[Records from a dataset]
def Dev.lnch (d : Dev) (o : OpW) : Dev :=
  d.scalarAct o [] [(o.a, 1), (o.b, 1)] (fun d x =>
    let a := (x.sval o o.a).toNat
    let q := (x.sval o o.b).toNat
    if q > 255 ∨ a % 64 ≠ 0 then (d, .fault ⟨0x147, 0, a⟩) else
    if (d.queue q).vf ≠ x.x.vf ∨ !(d.queue q).en then (d, .fault ⟨0x148, 0, q⟩) else
    let ls := x.guard o
    match d.laneLoad x ls [] a 64 with
    | (d, .error e) => (d, .fault e.flt)
    | (d, .ok r) =>
      let n := d.past.length
      let who := { x.x.who with thr := x.x.thr x.wi (lowest ls), rel := 6, before := (d.releasing x ls).2 }
      match d.appendRec who q r.2 with
      | (d, .ok true) => ((d.releasing x ls).1.modWarp x.g x.wi (·.gain ls (newIds n d.past)), .done)
      | (d, .ok false) => (d, .rest .other)
      | (d, .error f) => (d, .fault f))

/-! ### Where a group may be placed (R196, R312 to R318) -/

/-- The group that a grid places next: a saved one, the requeued ones first and then by index (R202, R316), or an unplaced
one (R203); none while a requeued one waits for its cluster's revocation, since it comes before the others. -/
inductive Next where
  | saved (s : Saved) | fresh (gid : Nat)

def Dev.nextOf (d : Dev) (g : Grid) : Option Next :=
  let ss := (d.queue g.queue).saved.filter (·.grid == g.id)
  if ss.any (·.hold.isSome) then none else
  match leastBy (fun (s : Saved) => (if s.head then 0 else 2 ^ 32) + s.gid) ss with
  | some s => some (.saved s)
  | none => match g.again.min? with
    | some i => some (.fresh i)
    | none => if g.next < g.lr.count then some (.fresh g.next) else none

/-- Whether a grid still has groups to place for the first time, or again after a discard. -/
def Grid.more (g : Grid) : Bool := decide (g.next < g.lr.count) || !g.again.isEmpty

/-- Whether the next group of a grid fits on a core of its die now (R199, R316). -/
def Dev.fitsAt (d : Dev) (g : Grid) (nx : Next) (core : Nat) : Bool :=
  let die := g.queue / 64
  let c := 12 * die + core / 8
  let lr := match nx with
    | .saved s => s.lr
    | .fresh _ => g.lr
  let allowed := match nx with
    | .saved s => if s.head then (d.partAt c (d.ptn (d.queue g.queue).vf)).gnt.getLsbD c else true
    | .fresh _ => true
  allowed && d.open? g.queue c && d.fits lr (96 * die + core)

/-- The core on a cluster to which a raster unit's saved group returns. -/
def Next.home (nx : Next) : Option Nat :=
  match nx with
  | .saved s => s.pixel.map (fun _ => s.core % 96 / 8)
  | .fresh _ => none

/-- Whether a group is a requeued one (R316). -/
def Next.requeued (nx : Next) : Bool :=
  match nx with
  | .saved s => s.head
  | .fresh _ => false

/-- The core that the next group of a grid goes to now (R200); a raster unit's group returns to its cluster. Refill goes by the
freeings, and beside them by the cores of which none can come: an empty one, and any for a requeued group (DESIGN CHOICE, log 15). -/
def Dev.spot (d : Dev) (g : Grid) (nx : Next) : Option Nat :=
  let fit := d.fitsAt g nx
  match nx.home, g.deal with
  | some c, _ => ((List.range 8).map (· + c * 8)).find? fit
  | none, some (i, placed) => ((g.cores.drop i).find? fit).or (if placed then g.cores.find? fit else none)
  | none, none => ((leastBy (fun (e : Nat × Nat) => e.2 * 96 + e.1) (g.freeing.filter (fun e => fit e.1))).map (·.1)).or
      (g.cores.find? (fun k => fit k && (nx.requeued || (d.groupsOn (96 * (g.queue / 64) + k)).isEmpty)))

/-- The first of some grids of a queue that can place, none once one still has groups of its own to place. -/
def Dev.firstSpot (d : Dev) : List Grid → Option (Grid × Next × Nat)
  | [] => none
  | g :: gs => match (d.nextOf g).bind (fun nx => (d.spot g nx).map (fun c => (g, nx, c))) with
    | some r => some r
    | none => if g.more then none else Dev.firstSpot d gs

/-- The grids of a queue, in the order of their records. -/
def Dev.gridsOf (d : Dev) (q : Nat) : List Grid := d.grids.filter (·.queue == q)

/-- What a queue would place now; it is ready when there is something (R198). -/
def Dev.candidate (d : Dev) (q : Nat) : Option (Grid × Next × Nat) :=
  if d.running q && !(d.queue q).preq then d.firstSpot (d.gridsOf q) else none

/-- The queues of a die that can be ready. -/
def Dev.queuesOf (d : Dev) (die : Nat) : List Nat := (keysOf d.queues).filter (fun q => q / 64 == die)

/-- The ready queues of a class of a die. -/
def Dev.readyOf (d : Dev) (die cls : Nat) : List Nat :=
  (d.queuesOf die).filter (fun q => (d.queue q).cls == cls && (d.candidate q).isSome)

/-- Whether a raster unit of a die has a group to place under a class (R280). -/
def Dev.rasterReady (d : Dev) (die cls : Nat) : Bool :=
  d.draws.any (fun r => r.die == die && !r.failed && r.stall.isNone && (d.queue r.queue).cls == cls && (match d.targetOf r with
    | some f => (keysOf r.frags).any (fun t => (d.shaderSpot r f.s t).isSome)
    | none => false))

/-- The classes of a die that are ready: raster units place under the classes of their queues (R198, R280). -/
def Dev.readyClasses (d : Dev) (die : Nat) : List Nat := (List.range 4).filter (fun x => !(d.readyOf die x).isEmpty || d.rasterReady die x)

def Dev.dist (d : Dev) (die : Nat) : Dist := look Dist.init d.dists die

/-- The threshold at which a class is due (R198). -/
def dueAt (cls : Nat) : Nat := 60 + cls

/-- The class that a die places from next (R198). -/
def Dev.pickClass (d : Dev) (die : Nat) : Option Nat :=
  let rdy := d.readyClasses die
  let due := rdy.filter (fun x => decide (x ≥ 1 ∧ look 0 (d.dist die).counts x ≥ dueAt x))
  (due.getLast?).or rdy.head?

/-- The queue that a die's distributor places from next (R198). -/
def Dev.pickQueue (d : Dev) (die : Nat) : Option Nat :=
  (d.pickClass die).bind (fun cls =>
    let qs := d.readyOf die cls
    let last := look 0 (d.dist die).last cls
    (qs.find? (fun q => decide (q + 1 > last))).or qs.head?)

/-- A grid whose dealing has ended goes on by refill (R200). -/
def Dev.dealt (d : Dev) (g : Grid) : Grid :=
  if g.deal.isSome && ((d.nextOf g).bind (d.spot g)).isNone then { g with deal := none, freeing := [] } else g

/-- What a distributor sees at every cycle: dealing that has ended, and classes that are no longer ready (R198, R200). -/
def Dev.watchQueues (d : Dev) : Dev :=
  { d with
    grids := d.grids.map d.dealt
    dists := mapVals Dist.init (fun die x =>
      { x with counts := mapVals 0 (fun cls n => if (d.readyClasses die).contains cls then n else 0) x.counts }) d.dists }

/-! ### Placing (R198 to R200, R202) -/

/-- A grid after a placement on a core. -/
def Grid.placedOn (g : Grid) (core : Nat) : Grid :=
  match g.deal with
  | some _ => { g with deal := some ((g.cores.takeWhile (· != core)).length + 1, true) }
  | none =>
    match leastBy (fun (e : Nat × Nat) => e.2) (g.freeing.filter (·.1 == core)) with
    | some e => { g with freeing := g.freeing.erase e }
    | none => g

/-- A record of the distributor or of a save: no lane, and the codes of classes 20, 21 and 29; and one that kills its queue. -/
def Dev.note (d : Dev) (q : Nat) (c : Cause) (r : Rec) : Dev := d.record q { r with cause := c }
def Dev.noteKill (d : Dev) (q : Nat) (c : Cause) (r : Rec) : Dev := d.recordKill q { r with cause := c }

/-- The place of a group in a record that names no lane. -/
def Group.placeRec (x : Group) : Rec := { cause := 0, group := x.gid, die := x.die, cl := x.cl, row := x.row }

/-- A fresh group of a grid is placed. -/
def Dev.placeFresh (d : Dev) (g : Grid) (gid core : Nat) : Dev :=
  let x := d.newGroup d.nextId g.queue g.id gid (d.queue g.queue).vf (96 * (g.queue / 64) + core) g.lr
  (d.addGroup x).modGrid g.id (fun g => { g.placedOn core with
    next := if g.next = gid then gid + 1 else g.next, again := g.again.filter (· != gid) })

/-- The pieces of a range that is read or written page by page. -/
def pagesOf (a n : Nat) : List (Nat × Nat) := chunks a n
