/-- Start-up, resets and power (R16, R327, R336, R340, R341, R398, R400). That memory lists nothing after power-good is the model's choice
(log 3), and so are the state after it of what no rule names and when an audit period begins (log 12), and the places of the lengths in a
slot's header (log 14). That a layout commit rolls forward at the restart of a Bieno only while that of die 0 is in service then is the
model's reading of R340 (log 12). -/
def Obligations.PowerAndResets : Prop :=
  ∀ (s : State) (die : Nat),
    (∀ cxl : List Nat, let ok := fun k => s.mg.verifies k
      let from_ := fun k => cfgOf (s.mg.image k) cxl
      let first := if s.mg.active = 0 then 0 else 1
      Event s (.powerGood cxl) (fun u => u.mg.flash = s.mg.flash ∧ u.dev.groups = [] ∧ u.dev.mem = [] ∧
        if ok first then u.mg.status = 0 ∧ u.mg.slot = first ∧ u.dev.cfg = from_ first ∧ u.dev.halted = false
        else if ok (1 - first) then u.mg.status = 1 ∧ u.mg.slot = 1 - first ∧ u.dev.cfg = from_ (1 - first) ∧ u.dev.halted = false
        else u.mg.status = 2 ∧ u.dev.halted = true))
    ∧ (s.dev.halted = false → Event s .deviceReset (fun u => u.dev.sems = [] ∧ u.dev.slots = [] ∧ u.dev.groups = [] ∧ u.dev.ops = []
        ∧ u.dev.mem = s.dev.mem ∧ u.mg.staged = [] ∧ u.dev.parts = [] ∧ u.mg.lgen = 0))
    ∧ Event s .powerLoss (fun u => u.dev.power = false ∧ u.dev.groups = [] ∧ u.dev.ops = [] ∧ u.mg.flash = s.mg.flash)
    ∧ (die ≤ 3 → DevEvent s (.bienoWatchdogReset die) (fun d => d.bienoHeld.contains die = true ∧ d.groups = s.dev.groups
        ∧ ((keysOf s.dev.queues).Nodup → ∀ q, q / 64 = die → (s.dev.queue q).en = true → (d.queue q).seq = (s.dev.queue q).seq + 1)))
    ∧ (s.dev.bienoHeld.contains die = true → Event s (.bienoRestart die) (fun u => u.dev.bienoHeld = s.dev.bienoHeld.filter (· != die)
        ∧ u.mg = if (die = 0 ∨ s.dev.bienoHeld.contains 0 = false) ∧ s.mg.prep = s.mg.lgen + 1 then { s.mg with lgen := s.mg.prep } else s.mg))
    ∧ (die ≤ 3 → s.dev.power = true → s.dev.halted = false → Event s (.thermalHalt die) (fun u => u.dev.halted = true ∧ u.mg.status = 3
        ∧ ∀ q, (s.dev.queue q).en = true → (u.dev.queue q).kill ≠ none ∨ u.dev.killWaits q = true))
    ∧ (s.dev.bienoHeld.contains 0 = false →
        (die ≤ 3 → s.mg.hot.contains die = false → Event s (.thermalThrottle die) (fun u => u.dev = s.dev
          ∧ u.mg = { s.mg with hot := die :: s.mg.hot, clock := 1000 }))
        ∧ Event s .thermalHoldEnd (fun u => u.dev = s.dev ∧ u.mg = { s.mg with hot := [], clock := s.mg.cap })
        ∧ ∀ up, Event s (.powerCapClockStep up) (fun u => u.dev = s.dev ∧ u.mg.cap = (if up then min (s.mg.cap + 100) 1700 else max (s.mg.cap - 100) 1000)
            ∧ u.mg.clock = if s.mg.hot = [] then u.mg.cap else 1000))
    ∧ (∀ port retrained, let l := look Link.init s.mg.links port
        let at_ := fun n => look (0, none) s.dev.cfg.ports n
        let isDown := fun k => k = port ∨ (look Link.init s.mg.links k).down = true
        port ≤ 27 → l.down = false → Event s (.linkPermitMismatch port retrained) (fun u => let l' := look Link.init u.mg.links port
          l'.n190 = l.n190 + 1 ∧ ∃ anew : Bool, let n := (if anew then 0 else l.retries) + (if retrained then 0 else 1)
            if n < 3 then l'.down = false ∧ l'.retries = n ∧ { u.dev with free := s.dev.free } = s.dev
            else l'.down = true ∧ l'.n191 = l.n191 + 1 ∧ (24 ≤ port → u.dev.downDie = (port - 24) :: s.dev.downDie)
              ∧ (port < 24 → s.dev.cfg.routes.Nodup → ∀ r ∈ s.dev.cfg.routes, (at_ r).1 = port → 0 < r → r ≤ 255 → r ≠ s.dev.cfg.node →
                  match (at_ r).2 with
                  | some alt => if isDown alt then u.dev.downNode.contains r = true else look (0, none) u.dev.cfg.ports r = (alt, none)
                  | none => u.dev.downNode.contains r = true)))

Required work → Show all lines in the entries above where the string "sval" appears.

Solution to this problem →
    let a := (x.sval o o.a).toNat
    let q := (x.sval o o.b).toNat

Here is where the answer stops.